Give Putin’s Peace a Chance

I hope Russian President Vladimir Putin’s seven-point plan for re-establishing peace in eastern Ukraine comes to fruition. It would make someone I know in Donetsk breathe easier.

After Ukrainian President Petro Poroshenko rashly announced this morning that he had agreed on a peace deal with Putin, the Kremlin had to go through its usual charade of stressing that it cannot make such deals because it is not a party to the conflict. Still, a kind of arrangement has evidently been discussed, hence Putin’s plan supposedly sketched out on a flight from Blagoveshchensk in the Russian Far East to Ulan Bator in Mongolia.

The plan begins with the “militia of southeastern Ukraine” — meaning, presumably, both the rebels and the Russian troops sent to their aid — stopping its onslaught on the Ukrainian military.
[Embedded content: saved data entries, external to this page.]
-- ==== Sys2Proof/Machine/Run.lean ====
section
/-! DEFINITION. Running an instruction word, and what a command says of itself before it starts: whether it names a
descriptor (R74) and the runs it may touch (R142). -/

namespace Sys2Proof.Machine

open Sys2Proof

/-- The meaning of an instruction word that is not a `nest`: each arm is the word's own meaning. -/
def runWord : Instr → Option (State → Out)
  | .add d a b => some (execAdd d a b)
  | .sub d a b => some (execSub d a b)
  | .mul d a b => some (execMul d a b)
  | .mulh d a b => some (execMulh d a b)
  | .mulhsu d a b => some (execMulhsu d a b)
  | .mulhx d a b => some (execMulhx d a b)
  | .div d a b => some (execDiv d a b)
  | .divx d a b => some (execDivx d a b)
  | .rem d a b => some (execRem d a b)
  | .remx d a b => some (execRemx d a b)
  | .and d a b => some (execAnd d a b)
  | .or d a b => some (execOr d a b)
  | .xor d a b => some (execXor d a b)
  | .andn d a b => some (execAndn d a b)
  | .orn d a b => some (execOrn d a b)
  | .sll d a b => some (execSll d a b)
  | .srl d a b => some (execSrl d a b)
  | .sra d a b => some (execSra d a b)
  | .rol d a b => some (execRol d a b)
  | .ror d a b => some (execRor d a b)
  | .min d a b => some (execMin d a b)
  | .max d a b => some (execMax d a b)
  | .minx d a b => some (execMinx d a b)
  | .maxx d a b => some (execMaxx d a b)
  | .slt d a b => some (execSlt d a b)
  | .sltx d a b => some (execSltx d a b)
  | .seq d a b => some (execSeq d a b)
  | .sne d a b => some (execSne d a b)
  | .sel d a b => some (execSel d a b)
  | .clz d a => some (execClz d a)
  | .ctz d a => some (execCtz d a)
  | .popc d a => some (execPopc d a)
  | .sextB d a => some (execSextB d a)
  | .sextH d a => some (execSextH d a)
  | .sextW d a => some (execSextW d a)
  | .zextB d a => some (execZextB d a)
  | .zextH d a => some (execZextH d a)
  | .zextW d a => some (execZextW d a)
  | .lea d a b sh => some (execLea d a b sh)
  | .madd d a b => some (execMadd d a b)
  | .bfe d a b => some (execBfe d a b)
  | .bfi d a b => some (execBfi d a b)
  | .addi d a imm => some (execAddi d a imm)
  | .andi d a imm => some (execAndi d a imm)
  | .ori d a imm => some (execOri d a imm)
  | .xori d a imm => some (execXori d a imm)
  | .slli d a sh => some (execSlli d a sh)
  | .srli d a sh => some (execSrli d a sh)
  | .srai d a sh => some (execSrai d a sh)
  | .slti d a imm => some (execSlti d a imm)
  | .sltxi d a imm => some (execSltxi d a imm)
  | .lui d imm => some (execLui d imm)
  | .auipc d imm => some (execAuipc d imm)
  | .ld d a oc ar scope size disp => some (execLd d a oc ar scope size disp)
  | .ldz d a oc ar scope size disp => some (execLdz d a oc ar scope size disp)
  | .st d a oc ar scope size disp => some (execSt d a oc ar scope size disp)
  | .amoadd d a oc ar scope dbl => some (execAmoadd d a oc ar scope dbl)
  | .amomin d a oc ar scope dbl => some (execAmomin d a oc ar scope dbl)
  | .amomax d a oc ar scope dbl => some (execAmomax d a oc ar scope dbl)
  | .aminx d a oc ar scope dbl => some (execAminx d a oc ar scope dbl)
  | .amaxx d a oc ar scope dbl => some (execAmaxx d a oc ar scope dbl)
  | .amoand d a oc ar scope dbl => some (execAmoand d a oc ar scope dbl)
  | .amoor d a oc ar scope dbl => some (execAmoor d a oc ar scope dbl)
  | .amoxor d a oc ar scope dbl => some (execAmoxor d a oc ar scope dbl)
  | .amoswp d a oc ar scope dbl => some (execAmoswp d a oc ar scope dbl)
  | .amocas d a oc ar scope dbl => some (execAmocas d a oc ar scope dbl)
  | .amotas d a oc ar scope dbl => some (execAmotas d a oc ar scope dbl)
  | .fence scope mask => some (execFence scope mask)
  | .bar scope drain gsel => some (execBar scope drain gsel)
  | .bart scope gsel => some (execBart scope gsel)
  | .tx d a b sen ren diro diri => some (execTx d a b sen ren diro diri)
  | .mux west south east north => some (execMux west south east north)
  | .waitw d a oc ar scope dbl => some (execWaitw d a oc ar scope dbl)
  | .waitwArm d a dbl => some (execWaitwArm d a dbl)
  | .acqs d a b scope => some (execAcqs d a b scope)
  | .rels d a b scope => some (execRels d a b scope)
  | .renq a b scope eng => some (execRenq a b scope eng)
  | .subSubscribe d a b => some (execSubSubscribe d a b)
  | .unsub a => some (execUnsub a)
  | .pflush => some execPflush
  | .resync a => some (execResync a)
  | .subq d a => some (execSubq d a)
  | .b off => some (execB off)
  | .beq a b off => some (execBeq a b off)
  | .bne a b off => some (execBne a b off)
  | .blt a b off => some (execBlt a b off)
  | .bge a b off => some (execBge a b off)
  | .bltx a b off => some (execBltx a b off)
  | .bgex a b off => some (execBgex a b off)
  | .call r off => some (execCall r off)
  | .ret r => some (execRet r)
  | .loop r off => some (execLoop r off)
  | .halt => some execHalt
  | .tlset g a fld => some (execTlset g a fld)
  | .tlget d g fld => some (execTlget d g fld)
  | .tlclr g => some (execTlclr g)
  | .tlmov gd gs => some (execTlmov gd gs)
  | .tlchkL d g => some (execTlchkL d g)
  | .tlchkX d g => some (execTlchkX d g)
  | .tlchkS d g => some (execTlchkS d g)
  | .tlld g a oc ar scope => some (execTlld g a oc ar scope)
  | .tlst g a oc ar scope => some (execTlst g a oc ar scope)
  | .spt d a => some (execSpt d a)
  | .spc d a sp => some (execSpc d a sp)
  | .mkpLocal d a b => some (execMkpLocal d a b)
  | .mkpShared d a b => some (execMkpShared d a b)
  | .mkpOpm d a b => some (execMkpOpm d a b)
  | .csrr d csr => some (execCsrr d csr)
  | .csrw a csr => some (execCsrw a csr)
  | .csrs a csr => some (execCsrs a csr)
  | .csrc a csr => some (execCsrc a csr)
  | .eret => some execEret
  | .brk => some execBrk
  | .lpoll d => some (execLpoll d)
  | .rep sa s2 s1 sd cnt => some (execRep sa s2 s1 sd cnt)
  | .trap imm => some (execTrap imm)
  | .ldn w gv gd gs oc acq rel scope nt gn => some (execLdn w gv gd gs oc acq rel scope nt gn)
  | .ldr w gv gd gs oc acq rel scope nt gn => some (execLdr w gv gd gs oc acq rel scope nt gn)
  | .ldh w gv gd gs oc acq rel scope nt gn => some (execLdh w gv gd gs oc acq rel scope nt gn)
  | .rcv w gv gd port e oc acq rel scope nt gn => some (execRcv w gv gd port e oc acq rel scope nt gn)
  | .gath w gv gval gi gr slot oc sc nov => some (execGath w gv gval gi gr slot oc sc nov)
  | .pfx w gv gs => some (execPfx w gv gs)
  | .lNest _ _ _ _ => none
  | .stn w gv gd gs oc acq rel scope nt gn => some (execStn w gv gd gs oc acq rel scope nt gn)
  | .strm w gv gd gs oc acq rel scope nt gn => some (execStrm w gv gd gs oc acq rel scope nt gn)
  | .sth w gv gd gs oc acq rel scope nt gn => some (execSth w gv gd gs oc acq rel scope nt gn)
  | .snd w gv gs port e oc acq rel scope nt gn => some (execSnd w gv gs port e oc acq rel scope nt gn)
  | .scat w gv gval gi slot oc sc => some (execScat w gv gval gi slot oc sc)
  | .eos w gv port => some (execEos w gv port)
  | .sNest _ _ _ _ => none
  | .mma wl ws gl gs ga gi acc af wf ix iw zs clr => some (execMma wl ws gl gs ga gi acc af wf ix iw zs clr)
  | .mmas wl ws gl gs ga acc af wf zs clr rb => some (execMmas wl ws gl gs ga acc af wf zs clr rb)
  | .mmat wl ws gl gs ga acc af wf zs clr rb => some (execMmat wl ws gl gs ga acc af wf zs clr rb)
  | .wld wl ws gl gs gw sf => some (execWld wl ws gl gs gw sf)
  | .wldPort wl ws gl gs port sf km1 => some (execWldPort wl ws gl gs port sf km1)
  | .wswap wl ws gl gs => some (execWswap wl ws gl gs)
  | .scacc wl ws gl gs gsa gsb acc sfmt clrp => some (execScacc wl ws gl gs gsa gsb acc sfmt clrp)
  | .accclr wl ws gl gs mask => some (execAccclr wl ws gl gs mask)
  | .accst wl ws gl gs gd acc efmt rm sat sc oc => some (execAccst wl ws gl gs gd acc efmt rm sat sc oc)
  | .accld wl ws gl gs gd acc efmt rm sat sc oc => some (execAccld wl ws gl gs gd acc efmt rm sat sc oc)
  | .erow wl ws gl gs gin gout gsa gsb sam sbm nout => some (execErow wl ws gl gs gin gout gsa gsb sam sbm nout)
  | .ecfg wl ws gl gs off => some (execEcfg wl ws gl gs off)
  | .ecfgSt wl ws gl gs off => some (execEcfgSt wl ws gl gs off)
  | .emode wl ws gl gs off => some (execEmode wl ws gl gs off)
  | .emodePort wl ws gl gs port => some (execEmodePort wl ws gl gs port)
  | .gld wl ws gl gs nwm1 off => some (execGld wl ws gl gs nwm1 off)
  | .gset wl ws gl gs sel imm => some (execGset wl ws gl gs sel imm)
  | .gsave wl ws gl gs off => some (execGsave wl ws gl gs off)
  | .grest wl ws gl gs off => some (execGrest wl ws gl gs off)
  | .zscan wl ws gl gs zf cntm1 blk => some (execZscan wl ws gl gs zf cntm1 blk)
  | .zclr wl ws gl gs cntm1 blk => some (execZclr wl ws gl gs cntm1 blk)
  | .xNest _ _ _ _ _ _ => none
  | .wordIssue _ _ => none
  | .flowOutcomeTake _ _ => none
  | .commandStart _ _ => none
  | .commandComplete _ _ _ => none
  | .heldTokenPush _ _ _ => none
  | .wldWritePhaseEnd _ => none
  | .tileDrainEnd _ => none
  | .trapEscalation => none
  | .faultService => none
  | .hostPageResponse _ _ => none
  | .rmwTokenApply _ => none
  | .renqAccept _ _ => none
  | .barrierComplete _ _ => none
  | .phaseWordArrival _ _ => none
  | .waitwWake _ => none
  | .slotWaitServed _ _ => none
  | .batchWindowExpiry _ _ => none
  | .updateApply _ => none
  | .spillRingAllocation _ => none
  | .doorbellWrite _ _ _ _ => none
  | .packetFetch _ => none
  | .queueMap => none
  | .queueQuiesce => none
  | .nop _ _ => none
  | .bind _ _ => none
  | .token _ _ => none
  | .ctxcreate _ _ => none
  | .ctxdestroy _ _ => none
  | .qcreate _ _ => none
  | .qdestroy _ _ => none
  | .shareset _ _ => none
  | .allowset _ _ => none
  | .laneset _ _ => none
  | .launchLaneMessage _ _ _ => none
  | .bindingStart _ => none
  | .priorityAgeing _ => none
  | .runCompletion _ => none
  | .runFailure _ => none
  | .completionRecordWrite _ => none
  | .placement _ => none
  | .eviction _ => none
  | .lullMarkerArrival _ => none
  | .tileSeal _ => none
  | .contextSeal _ => none
  | .clearingToken _ => none
  | .clearingComplete _ => none
  | .stageSwap _ _ => none
  | .swapDrainEnd _ _ => none
  | .swapReloadEnd _ _ => none
  | .swaptimeout _ _ => none
  | .scrubPass _ => none
  | .configError _ _ => none
  | .configReloadDone _ _ => none
  | .regionPortWord _ _ _ => none
  | .inputGeneratorWord _ _ => none
  | .outputGeneratorWord _ _ => none
  | .queueEnqueue _ _ => none
  | .queueDequeue _ _ => none
  | .jetOutWord _ _ => none
  | .jetInWord _ => none
  | .cornerTurnWord _ _ => none
  | .arbiterBurst _ _ => none
  | .counterNodeWord _ _ => none
  | .mergeBurst _ _ => none
  | .sliceRequest _ _ _ => none
  | .sliceMissResponse _ => none
  | .accountingWindow _ => none
  | .postedStoreAck _ => none
  | .selfTest _ _ _ => none
  | .fatalError => none
  | .watchdogExpiry => none
  | .pcieLinkDown => none
  | .pcieLinkUp => none
  | .hotReset => none
  | .pfFlr => none
  | .vfFlr _ => none
  | .powerGood _ _ => none
  | .thermalThrottle => none
  | .thermalTrip => none
  | .powerCapWindow _ => none
  | .jetLinkUp _ _ => none
  | .tagRunClose _ => none
  | .tagFlitReceive _ _ _ => none
  | .replayRequest _ _ => none
  | .keyRotation _ => none
  | .spdmMeasurements _ _ _ => none
  | .firmwareOpmAccess _ _ _ => none
  | .bar4Access _ _ _ _ => none
  | .aqctl _ _ => none
  | .dbdrop _ _ => none
  | .evict _ _ => none
  | .pwrcap _ _ => none
  | .jpctl _ _ _ => none
  | .fnstat _ => none
  | .registerWrite _ _ _ => none
  | .memoryPortRequest _ _ _ _ _ _ => none
  | .ideEstablishment _ => none
  | .tdispLockInterface _ => none
  | .spdmGetCertificate _ => none
  | .dieTemperatureFall => none

/-- The descriptors that a word names (R74): a host or a note field, or an operand of the element row, only where the word uses
it. -/
def descsOf : Instr → List (BitVec 4)
  | .ldn _ _ gd gs _ _ _ _ nt gn | .ldr _ _ gd gs _ _ _ _ nt gn | .ldh _ _ gd gs _ _ _ _ nt gn
  | .stn _ _ gd gs _ _ _ _ nt gn | .strm _ _ gd gs _ _ _ _ nt gn | .sth _ _ gd gs _ _ _ _ nt gn =>
    [gd, gs] ++ (if nt = 1 then [gn] else [])
  | .rcv _ _ gd _ _ _ _ _ _ nt gn => gd :: if nt = 1 then [gn] else []
  | .snd _ _ gs _ _ _ _ _ _ nt gn => gs :: if nt = 1 then [gn] else []
  | .gath _ _ gval gi gr _ _ _ nov => (if nov = 1 then [] else [gval]) ++ [gi, gr]
  | .scat _ _ gval gi _ _ _ => [gval, gi]
  | .pfx _ _ gs => [gs]
  | .mma _ _ _ _ ga gi _ _ _ ix _ _ _ => ga :: if ix = 1 then [gi] else []
  | .mmas _ _ _ _ ga _ _ _ _ _ _ | .mmat _ _ _ _ ga _ _ _ _ _ _ => [ga]
  | .wld _ _ _ _ gw _ => [gw]
  | .scacc _ _ _ _ gsa gsb _ _ _ => [gsa, gsb]
  | .accst _ _ _ _ gd _ _ _ _ _ _ => [gd]
  | .accld _ _ _ _ gd _ _ _ _ _ _ => [gd]
  | .erow _ _ _ _ gin gout gsa gsb sam sbm nout => 
    gin :: (if sam.toNat = 1 then [gsa] else []) ++ (if sbm.toNat = 1 then [gsb] else []) ++ (if nout = 1 then [] else [gout])
  | _ => []

/-- The word names a descriptor (R74). -/
def namesDesc (i : Instr) : Bool := !(descsOf i).isEmpty

/-- The spans of a plan: a command whose checks fail touches nothing, and traps when it starts. -/
def planned {α : Type} (r : Res α) (f : α → List Span) : List Span :=
  match r with
  | .ok v => f v
  | .error _ => []

/-- What a command may read and write, as the range checker takes it (R142), for the entry in focus. -/
def wordSpans (t : Nat) (s : State) : Instr → List Span
  | .ldn _ _ gd gs _ _ _ _ nt gn => planned (copyPlan s t ldnKind gd gs nt gn) (·.2.2.2)
  | .ldr _ _ gd gs _ _ _ _ nt gn => planned (copyPlan s t ldrKind gd gs nt gn) (·.2.2.2)
  | .ldh _ _ gd gs _ _ _ _ nt gn => planned (copyPlan s t ldhKind gd gs nt gn) (·.2.2.2)
  | .stn _ _ gd gs _ _ _ _ nt gn => planned (copyPlan s t stnKind gd gs nt gn) (·.2.2.2)
  | .strm _ _ gd gs _ _ _ _ nt gn => planned (copyPlan s t strmKind gd gs nt gn) (·.2.2.2)
  | .sth _ _ gd gs _ _ _ _ nt gn => planned (copyPlan s t sthKind gd gs nt gn) (·.2.2.2)
  | .rcv _ _ gd _ _ _ _ _ _ nt gn => planned (portPlan s t .L gd false nt gn) (·.2.2)
  | .snd _ _ gs _ _ _ _ _ _ nt gn => planned (portPlan s t .S gs true nt gn) (·.2.2)
  | .gath _ _ gv gi gr _ _ _ nov =>
    planned (rmwPlan s t .L (if nov = 1 then none else some gv) gi (some gr)) (·.2.2.2)
  | .scat _ _ gv gi _ _ _ => planned (rmwPlan s t .S (some gv) gi none) (·.2.2.2)
  | .mma _ _ _ _ ga gi acc af wf ix _ _ _ => planned (mmaPlan s t ga gi acc af wf ix) (·.2.2)
  | .mmas _ _ _ _ ga acc af wf _ _ _ => planned (sparsePlan s t ga acc af wf) (·.2)
  | .mmat _ _ _ _ ga acc af wf _ _ _ => planned (sparsePlan s t ga acc af wf) (·.2)
  | .wld _ _ _ _ gw sf => planned (wldPlan s t gw sf) (·.2)
  | .scacc _ _ _ _ gsa gsb acc _ _ => planned (scaccPlan s t gsa gsb acc) (·.2.2)
  | .accst _ _ _ _ gd acc efmt rm sat _ _ => planned (accPlan s t gd acc rm sat (efmt ≠ 6 && efmt ≠ 15) false) (·.2)
  | .accld _ _ _ _ gd acc efmt rm sat _ _ => planned (accPlan s t gd acc rm sat (efmt ≠ 15) true) (·.2)
  | .erow _ _ _ _ gin gout gsa gsb sam sbm nout =>
    planned (erowPlan s t gin gout { mode := sam.toNat, field := gsa } { mode := sbm.toNat, field := gsb } (nout == 1))
      (·.2)
  | .ecfg _ _ _ _ off => [ownSpan s t (areaOf off) 160 true false]
  | .ecfgSt _ _ _ _ off => [ownSpan s t (areaOf off) 160 false true]
  | .emode _ _ _ _ off => [ownSpan s t (areaOf off) 64 true false]
  | .gld _ _ _ _ nwm1 off => [ownSpan s t (areaOf off) (4 * (nwm1.toNat + 1)) true false]
  | .gsave _ _ _ _ off => [ownSpan s t (areaOf off) 256 false true]
  | .grest _ _ _ _ off => [ownSpan s t (areaOf off) 256 true false]
  | .zscan _ _ _ _ _ cntm1 blk => [ownSpan s t (512 * blk.toNat) (512 * (cntm1.toNat + 1)) true false]
  | .lNest _ _ _ off => [ownSpan s t (areaOf off) 64 true false]
  | .xNest _ _ _ _ _ off => [ownSpan s t (areaOf off) 64 true false]
  | .sNest _ _ _ off => [ownSpan s t (areaOf off) 64 true false]
  | _ => []

end Sys2Proof.Machine
end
The Ukrainians, for their part, would have to move their troops beyond shelling range of rebel-held cities and refrain from using their air force. The sides would trade prisoners — all for all, unconditionally. “Humanitarian corridors” would be opened for aid and refugees, and repair crews would be sent to the separatist strongholds to prepare them for winter. All this, Putin suggested, would be done under international control.

There is nothing here to which Poroshenko might reasonably object. Following the plan would stave off the defeat of Ukraine’s ragtag army at the hands of crack Russian troops, stop the bloodshed and bring some order to eastern Ukraine. The Russian invasion force would presumably help stop the local separatists, whom it has allowed to taste victory, from going for the jugular. The current balance of forces would be frozen, with the separatists and the Russians retaining control of the areas they have carved out for themselves.

The next steps would be problematic. Putin will not want to give up a measure of control over eastern Ukraine. Although it might be tempting for Poroshenko to declare it a Russian-occupied territory and wash his hands of it, he won the presidential election in May on a promise to keep Ukraine together. Hence, there will have to be further negotiations on issues that are much harder for both sides to agree on than Putin’s lenient ceasefire terms. There is every chance that the ceasefire will break down as the political talks fail, and that Poroshenko’s plan to hold a parliamentary election in October will fall through.

For now, however, the steps Putin proposes must be taken. The U.S. and Europe should back them, too. Not even Ukraine’s biggest champions, such as U.S. Senator Robert Menendez, the chairman of the Foreign Relations Committee, who dares to call Russia’s actions an invasion, are prepared to raise the possibility of sending NATO troops to Kiev’s rescue. If the U.S. and Europe won’t fight, they should at least support a stop to the war.

By strange coincidence, I know a Menendez in Donetsk. His first name is Enrique, and he’s of Spanish descent: His grandfather ended up in the Soviet Union after Spain’s civil war in the 1930s. A successful internet marketer, Enrique hasn’t been working much lately because he has stubbornly refused to leave Donetsk. He sent his family away to the neighboring Dnepropetrovsk region, where they are considered refugees, and made it his business to help people suffering from the conflict. He has almost depleted his savings, and every night, as he goes to bed, he hears shelling. Buildings in his neighborhood have been destroyed, and he has narrowly escaped death a few times. Enrique took part in pro-Kiev rallies back in March, but now he just wants the shelling to stop.

“War has come to our homes and I can see from people’s mood that most just want peace, no matter under whose protectorate,” Enrique wrote … last month. “Peaceful life is an enormous value that one tends to take for granted when one has it.”

I asked Enrique what he thought of the American Menendez’s proposals to arm Ukraine so it could fend off the invasion. Bad idea, he said: “There will be no Ukraine then. Russia will stop at its western border.”

I’d like Enrique to stop hearing those explosions every night. What happens next is somehow less important, although I’d favor an arrangement that would allow him to bring his family back and start working again.